Recall that a KZG evaluation proof $\pi_i$ for $f(\omega^i)$ is a KZG commitment to a quotient polynomial $Q_i(X) = \frac{f(X) - f(\omega^i)}{X-\omega^i}$: \begin{align*} \pi_i = g^{Q_i(\tau)} = g^{\frac{f(\tau) - f(\omega^i)}{\tau-\omega^i}} \end{align*}

Computing such a proof takes $O(m)$ time!

But what if we want to compute all $\pi_i, i\in[0, n)$?

If done naively, this would take $O(nm)$ time, which is too expensive!

Lower bound? Is this $O(nm)$ time complexity inherent? After all, to compute $\pi_i$ don’t we first need to compute $Q_i(X)$, which takes $O(m)$ time? As you’ll see below, the answer is “no!”

Fortunately, Feist and Khovratovich observe that the $Q_i$’s are algebraically-related and so are their $\pi_i$ KZG commitments! As a result, they observe that computing all $\pi_i$’s does not require computing all $Q_i$’s.

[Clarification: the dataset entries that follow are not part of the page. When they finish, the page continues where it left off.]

-- ==== Sys2Proof/Tests/Slice0.lean ====
section
/-!
SUPPORT. Tests: ill-formed terms, request frames written out from R47, the manual's worked figures, and one witness for
each statement that has hypotheses. Expected results are the manual's own figures.
-/

namespace Sys2Proof.Tests

open Sys2Proof Sys2Proof.Machine Sys2Proof.Safety

/-! ### Small states -/

/-- The command answers a next state with a property. -/
def nextHas (c : Instr) (s : State) (p : State → Bool) : Bool :=
  match exec c s with
  | .next t => p t
  | .fault _ => false
  | .refused _ => false

/-- An input whose standing result is a value. -/
def reading (v : Nat) : InputItems :=
  { standing := some { value := some v, window := none }, standingValid := some v, current := none, currentValid := none,
    allValid := none }

/-- A circuit under electronic control. -/
def electronicCircuit : Circuit :=
  { mode := .electronic
    causes := { starting := false, trip := false, pressureInvalid := false, supplyInvalid := false, pedalLost := false }
    pressureRun := 0, supplyRun := 0 }

/-- A roster record that may do everything. -/
def fullRecord : RosterRecord :=
  { state := .enrolled, classes := 0b11111#5, scope := 0b111111#6, configure := true, malformed := 3, muteTimer := none }

/-- The park valve standing APPLIED with park wanted. -/
def appliedPark : Park :=
  { state := .applied, step := none, pulseTimer := none, confirmTimer := none, pulses := 0, wanted := true,
    applyPending := false, retryTimer := none, fault := false, withheld := false }

/-- The bus at the stop of 11.1, in AUTO_PARK: both circuits ELECTRONIC, springs APPLIED, rear supply 700, drive
pressures 338 and 342, and address 5 ENROLLED with every permission. -/
def bench : State :=
  { State.reset with
    clock := { us := 20000000, ms := 1000, capture := 500000 }
    circuit := Vector.replicate 2 electronicCircuit
    park := appliedPark
    roster := put State.reset.roster 5 fullRecord
    pedal := { State.reset.pedal with travel := some 40 }
    sampling := { State.reset.sampling with inputs := #v[reading 205, reading 203, reading 338, reading 342, reading 236,
      reading 236, reading 780, reading 700, reading 580, reading 40, reading 960, reading 240] } }

/-- An entry of a class by a source. -/
def entryOf (src : Source) (cls : DemandClass) (st : EntryState) (value blend : Nat) : Entry :=
  { source := src, cls := cls, scope := 0b111111#6, value := some value, lifetime := some 300, deadline := some 1300,
    policy := .rampOut, gate := none, state := st, blend := blend }

/-- The table of a state with one slot replaced. -/
def withSlot (s : State) (i : Slot) (e : Option Entry) : State := { s with table := put s.table i e }

/-- The coordinator's state replaced. -/
def standing (s : State) (st : Standstill) : State := { s with coord := { s.coord with state := st } }

/-- A PARK entry of address 5. -/
def parkOf5 : Entry :=
  { source := 5, cls := .park, scope := 0b001100#6, value := none, lifetime := none, deadline := none, policy := .freeze,
    gate := none, state := .active, blend := 64 }

/-- The bus rolling in RUN with the springs RELEASED and no PARK entry. -/
def rolling : State :=
  { standing (withSlot bench 4 none) .run with park := { appliedPark with state := .released, wanted := false } }

/-- A whole table: address 0's TEST entries stand in every slot left, which no run reaches but any statement must bear. -/
def fullTable : Table := Vector.ofFn fun i => if i.val < 5 then none else some (entryOf 0 .test .active 0 0)

/-- A frame of an identifier. -/
def frameOf (ident : BitVec 11) : Frame := { ident, b0 := 0, b1 := 0, b2 := 0, b3 := 0, b4 := 0, b5 := 0, b6 := 0, b7 := 0 }

/-- A queued answer that no restart waits for. -/
def queued (ident : BitVec 11) : QueuedAnswer := { frame := frameOf ident, restart := false }

/-- An answer in transmission. -/
def sendingAnswer : Transmission := { holder := .answer, frame := frameOf 0x265, restart := false, held := true }

/-- The port with an answer in transmission and an error count. -/
def sending (count : Nat) : State :=
  { bench with port := { bench.port with answers := [queued 0x265], tx := some sendingAnswer, errorCount := count } }

/-- Eight answers wait. -/
def fullQueue (s : State) : State := { s with port := { s.port with answers := List.replicate 8 (queued 0x265) } }

/-! ### Well-formedness (R32) -/

/-- A frame of data length 8 and a request kind is no malformed one. -/
theorem test_wf_malformed_post : (Instr.malformedFrame 3 8 1).wf = false := by decide

/-- Nor is one whose kind is the last request kind, RESTART. -/
theorem test_wf_malformed_restart : (Instr.malformedFrame 3 8 11).wf = false := by decide

/-- EXERCISE_DONE is a kind of answers only, so a request with it is malformed. -/
theorem test_wf_malformed_done : (Instr.malformedFrame 3 8 12).wf = true := by decide

/-- A request identifier is not ignored for its identifier; its neighbours are. -/
theorem test_wf_ignored_ident : (Instr.ignoredFrame (.otherIdentifier 0x240)).wf = false ∧
    (Instr.ignoredFrame (.otherIdentifier 0x24F)).wf = false ∧ (Instr.ignoredFrame (.otherIdentifier 0x23F)).wf = true ∧
    (Instr.ignoredFrame (.otherIdentifier 0x250)).wf = true := by decide

/-- The step refuses both ill-formed terms. -/
theorem test_wf_refused : exec (.malformedFrame 3 8 1) bench = .refused .illFormed ∧
    exec (.ignoredFrame (.otherIdentifier 0x240)) bench = .refused .illFormed := ⟨rfl, rfl⟩

/-! ### Request frames (R32, R47) -/

/-- A frame of 8 data bytes on a standard identifier. -/
def busFrame (ident : BitVec 11) (b0 b1 b2 b3 b4 b5 b6 b7 : Byte) : BusFrame :=
  { rejected := false, extended := false, remote := false, ident, lengthCode := 8, b0, b1, b2, b3, b4, b5, b6, b7 }

/-- POST by address 3: HOLD, all channels, value 0x012C low byte first, lifetime byte 15, FREEZE and gate, gate 30. -/
theorem test_decode_post : decodeFrame (busFrame 0x243 0x01 0x03 0x3F 0x2C 0x01 0x0F 0x03 0x1E) =
    .post 3 3 0x3F 300 15 3 30 := by decide

/-- REFRESH of SERVICE and RELEASE of PARK by address 5; the bytes they do not use hold anything. -/
theorem test_decode_refresh_release :
    decodeFrame (busFrame 0x245 0x02 0x02 0xAA 0 0 0 0 0xFF) = .refresh 5 2 ∧
    decodeFrame (busFrame 0x245 0x03 0x04 0 0x55 0 0 0 0) = .release 5 4 := by decide

/-- EXCERPT of slots 9 and 10, and the ROSTER preset. -/
theorem test_decode_excerpt :
    decodeFrame (busFrame 0x242 0x04 0x00 0x09 0x02 0 0 0 0) = .excerpt 2 0 9 2 ∧
    decodeFrame (busFrame 0x24F 0x04 0x03 0 0 0 0 0 0) = .excerpt 15 3 0 0 := by decide

/-- SET_PARAM of id 31 to 400, its value in bytes 2 and 3, low byte first. -/
theorem test_decode_setParam : decodeFrame (busFrame 0x24F 0x05 0x1F 0x90 0x01 0x77 0 0 0) = .setParam 15 31 400 := by
  decide

/-- SET_ROSTER of address 5: ENROLLED, HOLD and PARK, channels 0 and 1, no configure. -/
theorem test_decode_setRoster : decodeFrame (busFrame 0x24F 0x06 0x05 0x01 0x0C 0x03 0x00 0 0) =
    .setRoster 15 5 1 0x0C 3 0 := by decide

/-- STORE, CLEAR_TRIP, EXERCISE_STOP and RESTART carry no operand but the sender. -/
theorem test_decode_plain :
    decodeFrame (busFrame 0x24F 0x07 1 2 3 4 5 6 7) = .store 15 ∧
    decodeFrame (busFrame 0x24F 0x08 1 2 3 4 5 6 7) = .clearTrip 15 ∧
    decodeFrame (busFrame 0x24F 0x0A 1 2 3 4 5 6 7) = .exerciseStop 15 ∧
    decodeFrame (busFrame 0x24F 0x0B 1 2 3 4 5 6 7) = .restart 15 := by decide

/-- EXERCISE of channel 4, COUNT 2. -/
theorem test_decode_exercise : decodeFrame (busFrame 0x24F 0x09 0x04 0x00 0x02 0 0 0 0) = .exercise 15 4 0 2 := by decide

/-- A 6-byte frame on a request identifier is malformed, and so are kinds 0 and 0x0C. -/
theorem test_decode_malformed :
    decodeFrame { busFrame 0x245 0x02 0x03 0 0 0 0 0 0 with lengthCode := 6 } = .malformedFrame 5 6 2 ∧
    decodeFrame (busFrame 0x245 0x00 0 0 0 0 0 0 0) = .malformedFrame 5 8 0 ∧
    decodeFrame (busFrame 0x245 0x0C 0 0 0 0 0 0 0) = .malformedFrame 5 8 12 := by decide

/-- Remote frames, extended identifiers, rejected frames and other identifiers are ignored. -/
theorem test_decode_ignored :
    decodeFrame { busFrame 0x245 2 3 0 0 0 0 0 0 with remote := true } = .ignoredFrame .remoteFrame ∧
    decodeFrame { busFrame 0x245 2 3 0 0 0 0 0 0 with extended := true } = .ignoredFrame .extendedIdentifier ∧
    decodeFrame { busFrame 0x245 2 3 0 0 0 0 0 0 with rejected := true } = .ignoredFrame .rejectedForBusError ∧
    decodeFrame (busFrame 0x265 2 3 0 0 0 0 0 0) = .ignoredFrame (.otherIdentifier 0x265) := by decide

/-- The table gives no bits, so no word spells a command (log entry 22). -/
theorem test_table_word : decodeTableWord 8 1 = none := rfl

/-! ### Worked figures -/

/-- The table of R92 at 3200 mm and 80 teeth. -/
theorem test_speed_figures : speedOf 3200 80 200000 = 7 ∧ speedOf 3200 80 150000 = 9 ∧ speedOf 3200 80 3000 = 480 ∧
    speedOf 3200 80 960 = 1500 ∧ speedOf 3200 80 900 = 1500 ∧ speedOf 3200 80 0 = 1500 := by decide

/-- The slips of the worked example of chapter 5 (R98). -/
theorem test_slip_figures : slipOf 400 320 = 20 ∧ slipOf 392 340 = 13 ∧ slipOf 384 375 = 2 ∧ slipOf 49 0 = 0 := by decide

/-- The figures of R117. -/
theorem test_convert_figures : convert 0 81 = none ∧ convert 0 82 = some 0 ∧ convert 0 412 = some 1 ∧
    convert 9 613 = some 62 ∧ convert 6 1633 = some 373 ∧ convert 8 1720 = some 400 ∧ convert 7 3684 = some 999 ∧
    convert 11 82 = some 8 ∧ convert 11 1634 = some 160 ∧ convert 11 2458 = some 240 ∧ convert 11 4014 = none := by decide

/-- The demanded decelerations of the pedal example (R59). -/
theorem test_demand_figures : demandOf (some 347) = 250 ∧ demandOf (some 350) = 253 ∧ demandOf (some 440) = 328 ∧
    demandOf (some 380) = 278 ∧ demandOf (some 50) = 0 ∧ demandOf none = 0 := by decide

/-- The third disagreeing scan sets PEDAL_DISAGREE; a lost B then sets PEDAL_SINGLE and clears the run (R56, R57). -/
theorem test_pedal_scans :
    let r0 : PedalRecord := { State.reset.pedal with disagreeRun := 2 }
    let r1 := r0.update (some 347) (some 440)
    (r1.travel, r1.disagreeRun, r1.disagree) = (some 440, 3, true) ∧
    (r1.update (some 347) none) =
      { travel := some 347, disagreeRun := 0, agreeRun := 0, disagree := true, single := true, lost := false } := by decide

/-- The effective decelerations of R72 and the pressures of R73. -/
theorem test_pressure_figures :
    (entryOf 0 .service .active 250 64).effective = 250 ∧ (entryOf 0 .service .active 120 48).effective = 90 ∧
    (entryOf 0 .service .active 600 60).effective = 563 ∧ (entryOf 0 .service .active 1 16).effective = 0 ∧
    decelPressure factoryParams 0 250 = 298 ∧ decelPressure factoryParams 1 250 = 340 ∧
    decelPressure factoryParams 2 250 = 240 ∧ decelPressure factoryParams 0 800 = 875 ∧
    decelPressure factoryParams 0 0 = 0 := by decide

/-- The commands of the worked period of chapter 4 (R83). -/
theorem test_command_figures :
    formCommand factoryParams 212 205 = { dir := .hold, duty := 0 } ∧
    formCommand factoryParams 212 203 = { dir := .apply, duty := 17 } ∧
    formCommand factoryParams 332 290 = { dir := .apply, duty := 83 } ∧
    formCommand factoryParams 332 300 = { dir := .apply, duty := 63 } ∧
    formCommand factoryParams 610 340 = { dir := .apply, duty := 100 } ∧
    formCommand factoryParams 290 299 = { dir := .release, duty := 17 } := by decide

/-! ### Demands -/

/-- The POST of the worked example of chapter 1: handle 9, 22 general and 4 EMERGENCY slots free, remaining 30. -/
theorem test_post_example : nextHas (.post 5 2 0x3F 120 15 0 0) bench (fun t =>
    t.table[(9 : Slot)] == some { entryOf 5 .service .active 120 0 with deadline := some 1300 } &&
    t.port.answers == [{ frame := { ident := 0x265, b0 := 1, b1 := 2, b2 := 0, b3 := 9, b4 := 22, b5 := 4, b6 := 30,
                                    b7 := 0 }, restart := false }]) = true := by decide

/-- A HOLD value above hold_max is clamped and answered ACCEPTED_CLAMPED (R37, R38). -/
theorem test_post_clamped : nextHas (.post 5 3 0x3F 500 0 0 0) bench (fun t =>
    (t.table[(9 : Slot)].map fun e => (e.value, e.lifetime)) == some (some 400, some 5000) &&
    (t.port.answers.map fun q => q.frame.b2) == [1]) = true := by decide

/-- The REFRESH of a LAPSING entry is refused LAPSED with its handle and remaining lifetime 0 (R13, R15). -/
theorem test_refresh_lapsed : nextHas (.refresh 5 2) (withSlot bench 9 (some (entryOf 5 .service .lapsing 120 64))) (fun t =>
    (t.port.answers.map fun q => (q.frame.b2, q.frame.b3, q.frame.b6)) == [(9, 9, 0)]) = true := by decide

/-- The RELEASE of a class with no entry is refused UNKNOWN_ENTRY with handle 0xFF (R14, R15). -/
theorem test_release_unknown : nextHas (.release 5 3) bench (fun t =>
    (t.port.answers.map fun q => (q.frame.b2, q.frame.b3)) == [(8, 0xFF)]) = true := by decide

/-- A HOLD released at blend 40 falls 32, 24, 16, 8 and is removed at the fifth advance (R18). -/
theorem test_ramp_out :
    ((entryOf 5 .hold .retiring 200 40).advance.map Entry.blend = some 32) ∧
    (entryOf 5 .hold .retiring 200 8).advance = none ∧
    ((entryOf 5 .service .active 120 48).advance.map Entry.blend = some 64) := by decide

/-- The worked allocation period of chapter 4, at standstill with the pedal at 250 and the door hold at blend 24: targets
212, 332 and 240, and DL's command. -/
theorem test_period_example : nextHas .allocationPeriod
    { withSlot (withSlot bench 0 (some { pedalEntry with value := some 250, blend := 64 })) 1
        (some { entryOf 17 .hold .active 250 24 with gate := some 30 }) with
      alloc := { bench.alloc with timer := 20000000, target := #v[200, 200, 320, 320, 240, 240] }
      sampling := { bench.sampling with inputs := put bench.sampling.inputs 2 (reading 290) } } (fun t =>
    t.alloc.target == #v[212, 212, 332, 332, 240, 240] &&
    t.valve.chan[(2 : Channel)].buffer == { dir := .apply, duty := 83 } &&
    t.valve.chan[(0 : Channel)].buffer == { dir := .hold, duty := 0 } &&
    t.valve.chan[(1 : Channel)].buffer == { dir := .apply, duty := 17 } &&
    t.alloc.supplyLimited == Vector.replicate 6 false) = true := by decide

Below, we explain how their faster, $O(n\log{n})$-time technique works!

An important caveat is that their technique relies on the evaluation points being $\omega^0,\dots,\omega^{n-1}$.

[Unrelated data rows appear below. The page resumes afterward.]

/-- A sample ring (R546 to R553). -/
structure SampleRing where
  enabled : Bool
  faulted : Bool
  sizeLog : Nat
  vector : Nat
  asid : Nat
  va : Dword
  interval : Nat
  domain : Nat
  events : List Nat
  units : List Nat
  /-- snapshot number, write index, records latched and not written -/
  sample : Nat
  widx : Word
  latched : List SampleRec
  dropped : Word
  dropOwed : Bool
  deriving DecidableEq, Repr

/-- Clock counts (R33, R258, R504, R542). -/
structure Clk where
  /-- [55:0] count since power-up per domain identifier -/
  counts : Map Nat
  /-- fraction of a cycle owed, in 1/38,400 cycle, per domain (model's own) -/
  phase : Map Nat
  /-- frequency in kHz per domain since it was last started; unlisted: never started (R302) -/
  khz : Map Nat
  /-- number of free values drawn so far (model's own) -/
  fresh : Nat
  deriving DecidableEq, Repr

/-- TAP controller states of IEEE 1149.1 (R530, R561). -/
inductive Tap where
  | testLogicReset | runTestIdle
  | selectDr | captureDr | shiftDr | exit1Dr | pauseDr | exit2Dr | updateDr
  | selectIr | captureIr | shiftIr | exit1Ir | pauseIr | exit2Ir | updateIr
  deriving DecidableEq, Repr

/-- The signals of BG_MISC and HPD (R561, R562). -/
structure Pins where
  resetN : Bool
  pwrGood : Bool
  pwrFailN : Bool
  /-- ERR_N and THERMTRIP_N asserted (low) -/
  errN : Bool
  thermTrip : Bool
  hpd : BitVec 4
  tap : Tap
  /-- TDO: released (none) or driven -/
  tdo : Option Bool
  /-- bits shifted into the selected TAP register, newest first -/
  tapShift : List Bool
  deriving DecidableEq, Repr
/-- Translation, objects and the allocator (chapter 06). -/
structure Mmu where
  /-- address spaces by ASID (R183); none -/
  asids : Map Asid
  /-- memory objects by handle (R201); none -/
  objs : Map Obj
  /-- backings by key (R201, R571); none -/
  backings : Map Backing
  nextBacking : Nat
  /-- next handle of the rotation (R201) -/
  nextHandle : Nat
  /-- heaps by slot (R208); none -/
  heaps : Map Heap
  /-- fault records outstanding or waiting, by FAULT_ID (R193 to R199); none -/
  faults : Map FaultRec
  nextFault : Nat
  /-- fault rings by number (R196); none -/
  rings : Map FaultRing
  /-- L1 translation buffers by translation agent (R189), most recent first; none -/
  utlbs : Map (List TlbEnt)
  /-- shared TLB banks (R189), most recent first; none -/
  stlb : Map (List TlbEnt)
  /-- walk cache (R189), most recent first; none -/
  walk : List WalkEnt
  /-- page-table region fixed at boot step 18: base and bytes, and the accounting region above it (R571); 0 -/
  ptBase : Nat
  ptBytes : Nat
  acctBase : Nat
  /-- table pages in use, by local physical address (R185); none -/
  tables : List Nat
  /-- every reservation of local memory outside those regions: first address and bytes (R571); none -/
  reserved : List (Nat × Nat)
  deriving DecidableEq, Repr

Quotient polynomials and their coefficients

To understand how the $\pi_i$’s relate to one other, let us look at the coefficients of $Q_i(X)$.

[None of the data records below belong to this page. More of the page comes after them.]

-- ==== Sys2Proof/Machine/Mailbox.lean ====
section
/-! DEFINITION. The mailboxes of the Sundyx firmware: frames (R280, R281), the checks of a request (R293), duplicates
and kept responses (R291), long operations (R292), logging (R295), and the command catalogue (R298). -/

namespace Sys2Proof.Machine

/-! ### Error codes (R297) -/

def eFrameCheck : Nat := 0x0001
def eBadOpcode : Nat := 0x0002
def eBadParameter : Nat := 0x0003
def eNoSession : Nat := 0x0004
def eNotAuthenticated : Nat := 0x0005
def eRole : Nat := 0x0006
def eAuthFailed : Nat := 0x0007
def eAuthLocked : Nat := 0x0008
def eRevision : Nat := 0x0009
def eSessionLimit : Nat := 0x000A
def eTagConflict : Nat := 0x000B
def eBuffer : Nat := 0x000C
def eBusy : Nat := 0x000D
def eNotFound : Nat := 0x000E
def eNoResource : Nat := 0x000F
def eSignature : Nat := 0x0010
def eShareLimit : Nat := 0x0011
def eLongLimit : Nat := 0x0012
def eFltFatal : Nat := 0x0901

/-! ### The catalogue (R298) -/

/-- An entry: revision, roles that may send it, Long, and the parameter fields as offset and bytes. -/
structure Cat where
  rev : Nat
  roles : List Nat
  long : Bool
  fields : List (Nat × Nat)
  deriving DecidableEq, Repr

def rO : List Nat := [1]
def rI : List Nat := [2]
def rM : List Nat := [3]
def rIM : List Nat := [2, 3]
def rAll : List Nat := [1, 2, 3]

/-- Sessions, registers, queues, events, partitions, convoys. -/
def catWork : List (Nat × Cat) :=
  [(0x0001, ⟨1, rAll, false, [(0x10, 1), (0x11, 1), (0x12, 1)]⟩), (0x0002, ⟨1, rAll, false, [(0x10, 12)]⟩),
   (0x0003, ⟨1, rAll, false, []⟩), (0x0004, ⟨1, rAll, false, [(0x10, 8)]⟩),
   (0x0010, ⟨1, rAll, false, [(0x10, 16), (0x20, 1)]⟩), (0x0011, ⟨2, rIM, false, [(0x10, 4), (0x18, 8), (0x20, 8)]⟩),
   (0x0101, ⟨1, rO, false, [(0x10, 2), (0x12, 2), (0x14, 1), (0x15, 1), (0x16, 2), (0x18, 8), (0x20, 4), (0x24, 1)]⟩),
   (0x0102, ⟨1, rO, false, [(0x10, 2)]⟩), (0x0103, ⟨1, rO, false, [(0x10, 2), (0x14, 4)]⟩),
   (0x0110, ⟨1, rO, false, [(0x10, 8), (0x18, 2)]⟩), (0x0111, ⟨1, rO, false, [(0x10, 4)]⟩),
   (0x0112, ⟨1, rO, false, [(0x10, 4), (0x14, 2)]⟩),
   (0x0201, ⟨1, rI, false, [(0x10, 1), (0x11, 1), (0x12, 1), (0x13, 1), (0x14, 4), (0x18, 4), (0x1C, 2)]⟩),
   (0x0202, ⟨1, rO, false, [(0x10, 1), (0x12, 2)]⟩), (0x0203, ⟨1, rO, false, [(0x10, 4)]⟩),
   (0x0204, ⟨1, rO, false, [(0x10, 4), (0x14, 2)]⟩),
   (0x0205, ⟨2, rO, false, [(0x10, 4), (0x14, 1), (0x15, 1), (0x18, 4), (0x1C, 4), (0x20, 8)]⟩),
   (0x0206, ⟨2, rO, false, [(0x10, 4), (0x14, 4), (0x18, 12)]⟩)]

/-- Memory, DRAM, display, caravan, counters. -/
def catMemory : List (Nat × Cat) :=
  [(0x0301, ⟨1, rO, false, [(0x10, 1)]⟩), (0x0302, ⟨1, rO, false, [(0x10, 2)]⟩),
   (0x0303, ⟨1, rO, false, [(0x10, 1), (0x11, 1), (0x12, 2), (0x14, 1), (0x16, 2), (0x18, 8)]⟩),
   (0x0304, ⟨1, rO, false, [(0x10, 4), (0x14, 1)]⟩),
   (0x0310, ⟨1, rO, false, [(0x10, 2), (0x12, 1), (0x13, 1), (0x14, 1), (0x15, 1), (0x16, 1), (0x18, 8), (0x20, 8),
      (0x28, 8)]⟩),
   (0x0311, ⟨1, rO, false, [(0x10, 4), (0x14, 2), (0x16, 1), (0x18, 8)]⟩),
   (0x0312, ⟨1, rO, false, [(0x10, 4), (0x14, 4), (0x18, 8)]⟩), (0x0313, ⟨1, rO, false, [(0x10, 4)]⟩),
   (0x0320, ⟨1, rO, false, [(0x10, 2), (0x12, 1)]⟩), (0x0321, ⟨1, rO, false, [(0x10, 2), (0x12, 1), (0x14, 4)]⟩),
   (0x0322, ⟨1, rO, false, [(0x10, 2), (0x12, 1)]⟩), (0x0323, ⟨1, rO, false, [(0x10, 2), (0x12, 1)]⟩),
   (0x0330, ⟨1, rI, false, [(0x10, 1)]⟩),
   (0x0401, ⟨1, rI, false, [(0x10, 1), (0x11, 1), (0x12, 1), (0x13, 1), (0x14, 1), (0x18, 4)]⟩),
   (0x0402, ⟨1, rIM, true, [(0x10, 1)]⟩), (0x0403, ⟨1, rAll, false, [(0x10, 12)]⟩), (0x0404, ⟨1, rI, false, []⟩),
   (0x0501, ⟨1, rI, false, [(0x10, 1), (0x18, 12)]⟩), (0x0502, ⟨1, rI, false, [(0x10, 1), (0x11, 1)]⟩),
   (0x0503, ⟨1, rO, false, [(0x10, 1), (0x11, 1), (0x18, 12)]⟩),
   (0x0504, ⟨1, rI, false, [(0x10, 1), (0x11, 1), (0x18, 12)]⟩),
   (0x0701, ⟨1, rI, false, [(0x10, 1), (0x18, 12)]⟩), (0x0702, ⟨3, rI, true, [(0x10, 1), (0x11, 1)]⟩),
   (0x0A01, ⟨1, rO, false, [(0x10, 1), (0x11, 1), (0x12, 2), (0x14, 2), (0x18, 8), (0x20, 12)]⟩)]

We can show that when dividing $f$ (of degree $m$) by $(X-\omega^i)$ we obtain a quotient polynomial with coefficients $t_0, t_1, \dots, t_{m-1}$ such that: \begin{align} \label{eq:div-coeffs-1} t_{m-1} &= f_m\\
%t_{m-2} &= f_{m-1} + \omega^i \cdot f_m\\
%t_{m-3} &= f_{m-2} + \omega^i \cdot t_{m-2}\\
% &= f_{m-2} + \omega^i \cdot (f_{m-1} + \omega^i \cdot f_m)\\
% &= f_{m-2} + \omega^i \cdot f_{m-1} + \omega^{2i} \cdot f_m\\
%t_{m-4} &= f_{m-3} + \omega^i \cdot t_{m-3}\\
% &= f_{m-3} + \omega^i \cdot (f_{m-2} + \omega^i \cdot f_{m-1} + \omega^{2i} \cdot f_m)\\
% &= f_{m-3} + \omega^i \cdot f_{m-2} + \omega^{2i} \cdot f_{m-1} + \omega^{3i} \cdot f_m\\\ % & \vdots\\
\label{eq:div-coeffs-2} t_{j} &= f_{j+1} + \omega^i \cdot t_{j+1}, \forall j \in [0, m-1) % & \vdots\\
% t_0 &= f_1 + \omega^i \cdot f_2 + \omega^{2i} f_3 + \dots + \omega^{m-1} f_m \end{align} Note that the $t_i$’s are a function of $f_m, f_{m-1},\dots, f_1$, but not of $f_0$!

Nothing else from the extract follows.